If you're wondering about the color codes, these were all given to me by the Bottega designer, and on the side of my screen I have some notes with my hex colors and some of those sizing elements, so do not think that I have those memorized or that you have to have them memorized. That's going to usually be something that you either come up with yourself or if you're working on a little bit of a larger team that the designers are going to give you.

main.css

.recent-posts-heading {
    color: #2660f3;
    margin-bottom: 3rem;
    font-size: 1.4rem;
}

Now that we have that. Now let's talk about the actual recent posts element that contains each one of the posts themselves. so we have a recent post here and this is going to contain three elements inside of it. So let's start with recent posts.

main.css

.recent-posts {
    display: grid;
    width: 66vw;
    grid-template-columns: repeat(auto-fit, minmax(100px, 1fr));
    grid-gap: 2.5rem;
}

Let's look at that.

large

That is looking much better. So we're getting actually very close to having this entire page done. So let's see how much further we can go on this. We have the recent post and we have its wrapper, so let's work on those.

main.css

.recent-post-title {
    color: #535353;
    font-size: 1.4rem;
}

.recent-post-category {
  color: #999999;
  font-size: 1.2rem;
  font-weight: 600;
}

Let's check that out.

large

That is looking really nice. We have our recent post here that is sitting above the grid container and now we're using another grid container right here that has those three elements. If I double click this you can see that this shrinks down and notice how we didn't even have to use any media queries even though we have a grid container.

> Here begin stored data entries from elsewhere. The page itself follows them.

/-- What a read does to the session of its outlet (R98, R116, R117). -/
def cableSession (s : State) (n code : Nat) (atConnect : Bool) : State :=
  if !(s.outlet n).st.live then s else
  match code with
  | 0 =>
    let s := s.modOutlet n fun o => { o with tagRating := some (s.rd R.TAG_CABLE_RATING_A n) }
    s.wr R.OUT_STAT_CABLE_A n (min 255 (s.cableLimit n))
  | 1 => if s.flag R.OUT_CFG_TAG_REQ n then s.endSession n eCABLE_TAG_MISSING else s
  | _ =>
    if atConnect then ((s.sessionOver n eCABLE_EOL).offer n .stateF).setSess n .outOfService eCABLE_EOL 0
    else s.modOutlet n fun o => { o with eol := true }

/-- The job at the head of RDR1's queue is done; RDR1_SEL names its outlet (R394). -/
def nextJob (s : State) : State :=
  let sel := (s.tag.jobs.head?.map (·.n)).getD s.tag.sel
  ({ s with tag := { s.tag with sel := sel } } : State).setJobs (s.tag.jobs.drop 1)

/-- The key of the installed node STORE/CABLE (R397). -/
def cableKey (s : State) : Option Nat := s.nodeKey [label "STORE", label "CABLE"]

/-- Write the shadow to the older life copy of an outlet's tag with the next sequence (R397, R400, R401): in modes 1 and 2 the
password, the first 4 bytes of CMAC-AES-128 over the UID, is presented first. -/
def lifeWrite (s : State) (n : Nat) : State :=
  let c := s.cable n
  let seq := (c.seq + 1) % 2 ^ 32
  let l : LifeCopy := ⟨seq, s.rd R.TAG_CABLE_MATING n, s.rd R.TAG_CABLE_SESSIONS n, s.rd R.TAG_CABLE_ENERGY_WH n,
    s.rd R.TAG_CABLE_OPENINGS n, s.rd R.TAG_CABLE_EOL n + 2 * b2n c.retired⟩
  let pwd := if s.rd R.TAG_CABLE_CFG_SEC = 0 then 0
    else Config.sign ((s.cableKey).getD 0) (leBytes 8 (s.rd R.TAG_CABLE_UID n)) % 2 ^ 32
  (s.modCable n fun c => { c with seq := seq, older := 1 - c.older, wrote := (c.older, lifeBytes l), pwd := pwd }).wr
    R.TAG_CABLE_WRITE_PEND n 0

/-- RDR1 can write a tag (R394, R397): it is enabled, and it has the password's key where one is needed. -/
def lifeWritable (s : State) : Bool :=
  s.rdr1On && (s.rd R.TAG_CABLE_CFG_SEC == 0 || s.cableKey.isSome)

end State

/-- CABLE_READ (R394, R397 to R401): the read at the head of RDR1's queue; `tag` is what it finds. -/
def execCableRead (t : Nat) (tag : Option CableRead) (s : State) : Host.Outcome State Fault Refusal :=
  .next (onEvent s t fun s =>
    match s.tag.jobs with
    | [] => s
    | j :: _ =>
      if j.write then s else
      let s := s.nextJob
      let n := j.n
      let tag := if s.rdr1On then tag else none
      let cause := s.cableCause n tag
      let s := match tag, cause with
        | some r, 6 => s.raise Ev.TAG_CABLE_UID n [n, s.rd R.TAG_CABLE_UID n / 2 ^ 32, r.uid / 2 ^ 32]
        | _, _ => s
      let (code, s) := match cause, tag, tag.bind lifeCurrent with
        | 0, some r, some (l, older) => s.cableBelieved n j.atConnect r l older
        | _, _, _ => (1, s)
      let s := s.wr R.TAG_CABLE_STATE n code
      let s := s.raise Ev.CABLE_STATE n [n, code, if code = 0 then s.rd R.TAG_CABLE_RATING_A n else 0]
      let s := s.cableSession n code j.atConnect
      let s := if j.ctxs = [] then s else s.raise Ev.TAG_CABLE_DONE n [n, code, cause]
      forEach j.ctxs (fun x s => s.finalise x St.OK) s)

/-- CABLE_WRITE (R400, R402): the write at the head of RDR1's queue puts the shadow in the older copy with the next
sequence; `ok` says that it reads back. One that fails stays pending. -/
def execCableWrite (t : Nat) (ok : Bool) (s : State) : Host.Outcome State Fault Refusal :=
  .next (onEvent s t fun s =>
    match s.tag.jobs with
    | [] => s
    | j :: _ =>
      if !j.write then s else
      let s := s.nextJob
      if ok && s.lifeWritable then s.lifeWrite j.n else s.wr R.TAG_CABLE_WRITE_PEND j.n 1)

/-- TAG_CABLE_READ (R394). -/
def execTagCableRead (x : Ctx) (n : Nat) (s : State) : Host.Outcome State Fault Refusal :=
  .next (s.command x Op.TAG_CABLE_READ n none fun s =>
    if 8 ≤ n then s.complete x St.BAD_PARAM
    else if !s.tethered n then s.complete x St.CABLE_NONE
    else (s.complete x St.ACCEPTED).addJob ⟨n, false, false, [x]⟩)

/-- TAG_CABLE_INIT (R402): both life copies with zero counters, sequences 1 and 2. (DESIGN CHOICE, log 147) -/
def execTagCableInit (x : Ctx) (n : Nat) (ok : Bool) (s : State) : Host.Outcome State Fault Refusal :=
  .next (s.command x Op.TAG_CABLE_INIT n none fun s =>
    if 8 ≤ n then s.complete x St.BAD_PARAM
    else if !s.tethered n then s.complete x St.CABLE_NONE
    else if (s.outlet n).st.live then s.complete x St.CABLE_LIVE
    else if !(ok && s.lifeWritable) then s.complete x St.CABLE_WRITE
    else (s.modCable n fun c => { c with seq := 2, older := 0, wrote := (1, lifeBytes ⟨2, 0, 0, 0, 0, 0⟩) }).complete x St.OK)

/-- TAG_CABLE_RETIRE (R401): RETIRED and END_OF_LIFE by one write; where it fails the flag stays pending in the shadow. -/
def execTagCableRetire (x : Ctx) (n : Nat) (ok : Bool) (s : State) : Host.Outcome State Fault Refusal :=
  .next (s.command x Op.TAG_CABLE_RETIRE n none fun s =>
    if 8 ≤ n then s.complete x St.BAD_PARAM
    else if !s.tethered n then s.complete x St.CABLE_NONE
    else
      let s := (s.modCable n fun c => { c with retired := true }).shadowGo n
      if ok && s.lifeWritable then
        let s := s.setJobs (s.tag.jobs.filter fun j => !(j.write && j.n == n))
        (s.lifeWrite n).complete x St.OK
      else s.complete x St.CABLE_WRITE)

/-- TAG_QUERY (R390). -/
def execTagQuery (x : Ctx) (s : State) : Host.Outcome State Fault Refusal :=
  .next (s.command x Op.TAG_QUERY 0 none fun s =>
    s.complete x St.OK (s.pack [R.TAG_RDR_STAT_MULTI, R.TAG_RDR_STAT_WALK_LIMIT, R.TAG_RDR_STAT_RX_ERR, R.TAG_RDR_STAT_QUEUE]
      + 2 ^ 32 * s.pack [R.TAG_OWN_STAT_FIELD, R.TAG_OWN_STAT_BUSY_RSP, R.TAG_OWN_STAT_TORN, R.TAG_OWN_STAT_FIELD_WR]))

/-! ### The own tag -/

namespace State

/-- The value the shadow copy serves (R407): a block of a host write in progress keeps its old value until its commit. -/
def ownServed (s : State) (b : Nat) : Nat :=
  match s.tag.hostOld.find? fun e => e.1 == b && decide (s.mtb < e.2.2) with
  | some e => e.2.1
  | none => s.ownValue b

/-- A host write is in progress (R407). -/
def ownBusy (s : State) : Bool := s.core && decide (s.mtb < s.tag.busyUntil)

/-- Commit the blocks of a host write one by one (R407), each at a free instant before the end of the write.
(DESIGN CHOICE, log 148) -/
def ownCommit (stop : Nat) : List (Nat × Nat) → Nat → State → State
  | [], _, s => s
  | (b, v) :: r, last, s =>
    let (q, s) := s.takeFree
    let at_ := if r = [] then stop else last + q % (stop - last + 1)
    let s := { s with tag := { s.tag with hostOld := s.tag.hostOld ++ [(b, s.ownValue b, at_)] } }
    ownCommit stop r at_ (s.ownWrite b v true)

end State

/-- OWN_TAG_FIELD_ON (R403, R406): torn slots are recovered and counted. -/
def execOwnTagFieldOn (t : Nat) (s : State) : Host.Outcome State Fault Refusal :=
  .next (s.onField t fun s =>
    let torn := (List.range 2048).filter fun b => !((s.ownBlock b).ok0 && (s.ownBlock b).ok1)
    let s := forEach torn (fun b s =>
      { s with tag := { s.tag with blocks := s.tag.blocks.upd OwnBlock.init b OwnBlock.recover } }) s
    let s := (s.addSat R.TAG_OWN_STAT_TORN 0 torn.length).wr R.TAG_OWN_STAT_FIELD 0 1
    { s with tag := { s.tag with pwdOpen := false, aesOpen := false, wrong := 0, written := 0, firstWritten := 0 } })

/-- OWN_TAG_FIELD_LOST (R405). -/
def execOwnTagFieldLost (t : Nat) (s : State) : Host.Outcome State Fault Refusal :=
  .next (s.onField t fun s =>
    if !s.flag R.TAG_OWN_STAT_FIELD then s else
    let s := (s.ownClose.wr R.TAG_OWN_STAT_FIELD 0 0).ownReply []
    let s := { s with tag := { s.tag with wrong := 0 } }
    if s.up then s.raise Ev.TAG_OWN_FIELD 0 [s.tag.written, s.tag.firstWritten] else s)

/-- OWN_TAG_FIELD_READ (R404, R405, R407) of `count` blocks. (PRESUMED, log 149) -/
def execOwnTagFieldRead (t : Nat) (first count : Nat) (s : State) : Host.Outcome State Fault Refusal :=
  .next (s.onField t fun s =>
    if !s.flag R.TAG_OWN_STAT_FIELD then s else
    let bs := (List.range count).map (first + ·)
    if count = 0 || 2048 < first + count then s.ownReply [0x10]
    else if bs.all s.fieldReads then s.ownReply (0 :: bs.map s.ownServed) else s.ownReply [0x12])

/-- OWN_TAG_FIELD_WRITE (R405 to R407) of one or several blocks, each atomic: `done` of them verify before the field collapses, the
next one is torn, and a tag that has lost its field does not reply. -/
def execOwnTagFieldWrite (t : Nat) (first : Nat) (values : List Nat) (done : Nat) (s : State) : Host.Outcome State Fault Refusal :=
  .next (s.onField t fun s =>
    if !s.flag R.TAG_OWN_STAT_FIELD then s else
    let bs := values.zipIdx.map fun p => (first + p.2, p.1)
    if values = [] || 2048 < first + values.length then s.ownReply [0x10]
    else if bs.any fun p => !s.fieldWrites p.1 then s.ownReply [0x12]
    else if s.ownBusy then (s.incSat R.TAG_OWN_STAT_BUSY_RSP 0).ownReply [0xA5]
    else
      let n := min done values.length
      let s := forEach (bs.take n) (fun p s => s.ownWrite p.1 p.2 true) s
      let s := forEach ((bs.drop n).take 1) (fun p s => s.ownWrite p.1 p.2 false) s
      let s := s.addSat R.TAG_OWN_STAT_FIELD_WR 0 n
      let at_ := if s.tag.written = 0 && n != 0 then first else s.tag.firstWritten
      let s := { s with tag := { s.tag with written := s.tag.written + n, firstWritten := at_ } }
      s.ownReply (if n = values.length then [0] else []))

/-- PRESENT_PWD (R405). (PRESUMED, log 149) -/
def execPresentPwd (t : Nat) (pwd : Nat) (s : State) : Host.Outcome State Fault Refusal :=
  .next (s.onField t fun s =>
    if !s.flag R.TAG_OWN_STAT_FIELD then s else
    if 5 ≤ s.tag.wrong then s.ownReply [0x0F]
    else if pwd % 2 ^ 32 = s.rd R.TAG_OWN_PWD_PWD then
      ({ s with tag := { s.tag with pwdOpen := true } } : State).ownReply [0]
    else ({ s with tag := { s.tag with wrong := s.tag.wrong + 1 } } : State).ownReply [0x0F])

/-- OWN_TAG_MAM1 (R405): `ok` says that MAM1 with the node APP/TAG-OWN succeeds. -/
def execOwnTagMam1 (t : Nat) (ok : Bool) (s : State) : Host.Outcome State Fault Refusal :=
  .next (s.onField t fun s =>
    if s.flag R.TAG_OWN_STAT_FIELD && ok then
      ({ s with tag := { s.tag with aesOpen := true } } : State).ownReply [0]
    else s)

/-- RESET_TO_READY (R405). -/
def execResetToReady (t : Nat) (s : State) : Host.Outcome State Fault Refusal :=
  .next (s.onField t fun s => if s.flag R.TAG_OWN_STAT_FIELD then s.ownClose else s)

/-- TAG_OWN_READ (R404). -/
def execTagOwnRead (x : Ctx) (first count : Nat) (s : State) : Host.Outcome State Fault Refusal :=
  .next (s.command x Op.TAG_OWN_READ 0 none fun s =>
    if count = 0 || 256 < count then s.complete x St.BAD_PARAM
    else if 2048 < first + count then s.complete x St.OWN_RANGE
    else (s.giveBuffer ((List.range count).map fun i => s.ownServed (first + i))).complete x St.OK)

/-- TAG_OWN_WRITE (R404, R407). (DESIGN CHOICE, log 148) -/
def execTagOwnWrite (x : Ctx) (first : Nat) (blocks : List Nat) (s : State) : Host.Outcome State Fault Refusal :=
  .next (s.command x Op.TAG_OWN_WRITE 0 none fun s =>
    let bs := blocks.zipIdx.map fun p => (first + p.2, p.1)
    if blocks = [] || 8 < blocks.length then s.complete x St.BAD_PARAM
    else if 2048 < first + blocks.length then s.complete x St.OWN_RANGE
    else if bs.any fun p => decide (3 ≤ ownArea p.1) then s.complete x St.OWN_WP
    else
      let start := max s.mtb s.tag.busyUntil
      let (q, s) := s.takeFree
      let stop := start + q % (10 ^ 6 + 1)
      let now := s.mtb
      let s := { s with tag := { s.tag with busyUntil := stop, hostOld := s.tag.hostOld.filter fun e => decide (now < e.2.2) } }
      (State.ownCommit stop bs start s).complete x St.OK)

end Sys2Proof.Machine
end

Because we put that repeat and the MinMax in our styles, this is where the magic happens. This allows you to have this kind of dynamic behavior on a desktop. It knows that it can go all the way across and be 100 pixels wide. But if it shrinks down then and needs to be its minimum size, then it will just automatically shrink.

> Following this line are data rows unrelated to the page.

-- ==== Sys2Proof/Machine/Idle.lean ====
section
/-! DEFINITION. What the block does while no command waits. -/

namespace Sys2Proof.Machine

/-- With no command waiting, one edge of XTAL49 passes (R20); without VIN there is none. DESIGN CHOICE: the table has no
row for a tick. (DESIGN CHOICE, log 1) -/
def State.idle (s : State) : State := if s.powered then s.edges 1 else s

end Sys2Proof.Machine
end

I think that looks really good. I'm very happy with the way that that is behaving. So I'm going to stop the video here.

As you may have noticed our layout is right, but this doesn't quite look as good as what we have in our design and that's really because we have some custom fonts that we need to add in along with some sizing. And so that's what we're going to do in the next guide.

Then we should be able to have this entire first page finished off.